God this was long. I’d be interested in hearing from anybody who finds mistakes or has issues with the assumptions here - they are significant, but (I think) justifiable.
And you voluntarily wrote all that for your own amusement?
Wow :o, no shit it’s long. Now, do you mind translating that into layman’s terms for those of us who aren’t fluid dynamicists?
This could also be because the ocean side of the bridge is closed to pedestrians.

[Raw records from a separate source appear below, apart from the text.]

-- ==== Sys2Proof/Tests/Slice0.lean ====
section
/-! SUPPORT. Tests: ill-formed terms that each check refuses; words of every instruction; for each statement states and operands that
meet its hypotheses; and single steps whose results come from the spec's worked examples or from a calculation by hand. -/

namespace Sys2Proof.Tests

open Sys2Proof.Machine Sys2Proof.Claims

set_option Elab.async false

/-! Helpers. -/

def allTrue : List Bool → Bool
  | [] => true
  | b :: r => b && allTrue r

/-- The decoder reads the instruction from the word. -/
def reads (n w : Nat) (i : Instr) : Bool := decodeTableWord n w == some i

/-- Strand 0 of tile 0 at address 0, in a launch of one tile: XB 4096, SCR 65,536. -/
def base : State := State.reset.withFetchWord 128 0

/-- Scalar registers set. -/
def withX (s : State) (l : List (Nat × Word)) : State := s.setMe (l.foldl (fun r p => writeX r p.1 p.2) s.me)

/-- Vector registers with one value in every element of a width. -/
def splat (b v : Nat) : VReg := packV b (List.replicate (2048 / b) v)
def withV (s : State) (l : List (Nat × VReg)) : State := s.setMe (l.foldl (fun r p => writeV r p.1 p.2) s.me)

/-- Bytes of a local store and of device memory set. -/
def withStore (s : State) (tile a n v : Nat) : State :=
  s.setTile tile { s.tile tile with store := writeBytes (s.tile tile).store a (natToBytes n v) }

/-- A predicate of the next state of an instruction. -/
def after? (i : Instr) (s : State) (p : State → Bool) : Bool :=
  match exec i s with
  | .next t => p t
  | _ => false

/-- The instruction completes with a value in x5. -/
def gives (i : Instr) (s : State) (v : Word) : Bool := after? i s fun t => readX t.me 5 == v && t.me.pc == 8

/-- A long-class instruction issues with a value on its way. -/
def gives' (i : Instr) (s : State) (v : Word) : Bool := after? i s fun t => readX t.me 5 == v

def starts (i : Instr) (s : State) (v : Nat) : Bool := after? i s fun t => t.me.longs.map (fun o => o.data.toNat) == [v]

/-- The instruction traps: CODE, INFO and BADADDR. -/
def traps (i : Instr) (s : State) (code info : Nat) (bad : Word) : Bool :=
  after? i s fun t => t.me.cause == causeOf info code && t.me.badaddr == bad && t.me.pc == BitVec.ofNat 32 (64 * code)

/-- Operands of the scalar tests: D = 5, A = 1, B = 2, C = 3. -/
def fld (fmt : BitVec 5) : Fields := { d := 5, a := 1, b := 2, c := 3, fmt := fmt }

/-! Well-formedness: a term for each check that only that check refuses (R81, R82, R92, R98). -/

/-- The checks of steps 4, 5 and 6. -/
def checks (i : Instr) : Bool × Bool × Bool := (i.check4, i.check5, i.check6)

/-- Step 4: the length, and the H, HI combination. -/
theorem test_ill_formed_lengths :
    allTrue [checks (.li { d := 1 }) == (false, true, true), checks (.mov { d := 1, a := 2, ext := .imm32 0 }) == (false, true, true),
      checks (.br { ext := .imm64 0 }) == (false, true, true), checks (.cp {}) == (false, true, true),
      checks (.ld { d := 1, fmt := 6, hi := true }) == (false, true, true),
      checks (.ld { d := 1, fmt := 6, h := true, hi := true }) == (false, true, true),
      checks (.ld { d := 1, fmt := 6, ext := .imm64 0 }) == (false, true, true),
      checks (.atCas { d := 1, b := 2, c := 3, fmt := 6, h := true }) == (false, true, true),
      checks (.l1Wb { a := 1 }) == (false, true, true)] = true := by decide

/-- Step 5: registers out of their kind, unused fields, RM, S, masks, immediates and formats 17 to 31. -/
theorem test_ill_formed_fields :
    allTrue [checks (.vAdd { d := 36, fmt := 10 }) == (true, false, true), checks (.kmov { d := 8 }) == (true, false, true),
      checks (.wSet { d := 4 }) == (true, false, true), checks (.oRel { a := 8 }) == (true, false, true),
      checks (.mZero { d := 2 }) == (true, false, true), checks (.vHist { d := 4, fmt := 10 }) == (true, false, true),
      checks (.qClose { d := 31 }) == (true, false, true), checks (.atCas2 { d := 1, b := 2, c := 4, fmt := 6 }) == (true, false, true),
      checks (.vLd { d := 32 }) == (true, false, true), checks (.vSqrt { d := 32, fmt := 10 }) == (true, false, true),
      checks (.mov { d := 1, b := 1 }) == (true, false, true), checks (.mov { d := 1, rm := 1 }) == (true, false, true),
      checks (.fAdd { rm := 6, fmt := 10 }) == (true, false, true), checks (.ldAcq { rm := 5, fmt := 6 }) == (true, false, true),
      checks (.and { s := true, fmt := 4 }) == (true, false, true), checks (.vSel { zm := true }) == (true, false, true),
      checks (.vCmpEq { k := 1, fmt := 4 }) == (true, false, true), checks (.mov { imm10 := 1 }) == (true, false, true),
      checks (.add { fmt := 17 }) == (true, false, false), checks (.mov { fmt := 4 }) == (true, false, true),
      checks (.nop { ext := .imm32 1 }) == (true, false, true)] = true := by decide

/-- Step 5: the checks that single instructions make. -/
theorem test_ill_formed_operands :
    allTrue [checks (.fCvt { fmt := 10, imm10 := 17 }) == (true, false, false),
      checks (.vCvt { fmt := 10, imm10 := 266 }) == (true, false, true), checks (.vAbs { s := true, fmt := 10 }) == (true, false, true),
      checks (.vCmpUn { fmt := 4 }) == (true, false, true), checks (.vCmpLo { fmt := 10 }) == (true, false, true),
      checks (.laGetw { imm10 := 11 }) == (true, false, true), checks (.mCmp { fmt := 13 }) == (true, false, true),
      checks (.mMma { fmt := 0, ext := .imm64 0x2000 }) == (true, false, true), checks (.wStep { imm10 := 0 }) == (true, false, true),
      checks (.wVal { imm10 := 3 }) == (true, false, true), checks (.vTdec { fmt := 10, imm10 := 8 }) == (true, false, false),
      checks (.cp { ext := .imm64 0x0000000000000001 }) == (true, false, true),
      checks (.cp { ext := .imm64 0x0000080000000000 }) == (true, false, true),
      checks (.cp { s := true, ext := .imm64 0x008A00000000 }) == (true, false, true), checks (.sysCallEcho { imm10 := 1 }) == (true, false, true),
      checks (.ctlRd { imm10 := 39 }) == (true, false, true), checks (.ctlWr { imm10 := 3 }) == (true, false, true)] = true := by decide

/-- Step 6: formats and pairs of formats. -/
theorem test_ill_formed_formats :
    allTrue [checks (.add { fmt := 0 }) == (true, true, false), checks (.fAdd { fmt := 13 }) == (true, true, false),
      checks (.vAdd { fmt := 6 }) == (true, true, false), checks (.fCvt { fmt := 10, imm10 := 4 }) == (true, true, false),
      checks (.vCvti { fmt := 10, imm10 := 10 }) == (true, true, false), checks (.vDot4 { imm10 := 4 }) == (true, true, false),
      checks (.mMma { fmt := 0, ext := .imm64 0xD00 }) == (true, true, false),
      checks (.mMmt { fmt := 13, ext := .imm64 0x8F00 }) == (true, true, false), checks (.vTdec { fmt := 10 }) == (true, true, false),
      checks (.cp { ext := .imm64 0x14600000000 }) == (true, true, false), checks (.atFadd { fmt := 6 }) == (true, true, false)] = true := by decide

/-- The steps that no word names are not well formed. -/
theorem test_ill_formed_events : allTrue [checks .overlayFetch == (false, false, false), Instr.WellFormed .launchStart == false] = true := by decide
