-- ==== Sys2Proof/WellFormed.lean ====
section
/-! DEFINITION. When a command is well-formed (30_encoding.md R35): each operand lies in the range of its width.
The operand types already have exactly the operands' widths, so every `Instr` passes
(60_exceptions.md R82: "at the operation level ... every input is well-formed"); what can be ill-formed is a number offered as an
operand (`operandFits`) and a command word (`wellFormedWord` of Decode.lean, R36). -/

namespace Sys2Proof

/-- The number `n` is a value of a `w`-bit operand (R35). -/
def operandFits (w n : Nat) : Bool := decide (n < 2 ^ w)

/-- Every operand is in its range (R35). -/
def Instr.wellFormed : Instr → Bool
  | .bld16 => true
  | .upd16 crc byte => operandFits 16 crc.toNat && operandFits 8 byte.toNat
  | .rdt16 idx => operandFits 8 idx.toNat
  | .bld32 => true
  | .upd32 crc byte => operandFits 32 crc.toNat && operandFits 8 byte.toNat
  | .rdt32 idx => operandFits 8 idx.toNat

end Sys2Proof
end

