-- ==== Sys2Proof/Machine/Checksum.lean ====
section
/-! DEFINITION. The checksums as functions of a byte sequence (43_session_protocol.md R68, R74). They are the host's, not
the block's: none adds a command or state. -/

namespace Sys2Proof.Machine

/-- `fold_n(x, B)`: one update per byte, in stream order, each result the next running value
(43_session_protocol.md R66, R68). -/
def foldBytes {w : Nat} (T : Byte → BitVec w) : BitVec w → List Byte → BitVec w
  | x, [] => x
  | x, b :: bs => foldBytes T (upd T x b) bs

/-- Finalization of CRC16: the running value as it is (43_session_protocol.md R67). -/
def finalize16 (x : BitVec 16) : BitVec 16 := x

/-- Finalization of CRC32: bitwise complement (43_session_protocol.md R67). -/
def finalize32 (x : BitVec 32) : BitVec 32 := ~~~x

/-- `CRC16(B)`, with the pure entries in place of the built table (43_session_protocol.md R68). -/
def crc16 (bs : List Byte) : BitVec 16 := finalize16 (foldBytes entry16 Config.init16 bs)

/-- `CRC32(B)`, with the pure entries in place of the built table (43_session_protocol.md R68). -/
def crc32 (bs : List Byte) : BitVec 32 := finalize32 (foldBytes entry32 Config.init32 bs)

/-- `CRC_n(B) = xor(fold_n(INIT_n, B), XOROUT_n)` over a parameter record, its table built by the seeded form
(43_session_protocol.md R74, 40_table_builder.md section 5). -/
def crcOf (p : Config.CrcParams) (bs : List Byte) : BitVec p.width :=
  foldBytes (seededEntry p.poly) p.init bs ^^^ p.xorout

end Sys2Proof.Machine
end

It’s open to bicyclists on the weekends.
The last time I walked across the bridge, over on the bay side and back on the ocean side, in 1963, there was a suspended walkway under the bridge on the Marin County end. I guess they’ve not only closed that, but the ocean side walkway as well. That day I was stopped by a black and white on my way back asking me what I was doing. Someone had forgotten to lock the walkway gate at 6pm. In any case, that still leaves at least 26 years for jumpers to go over on the ocean side. Maybe the jumpers just want to be sure their body is found and not washed out to sea.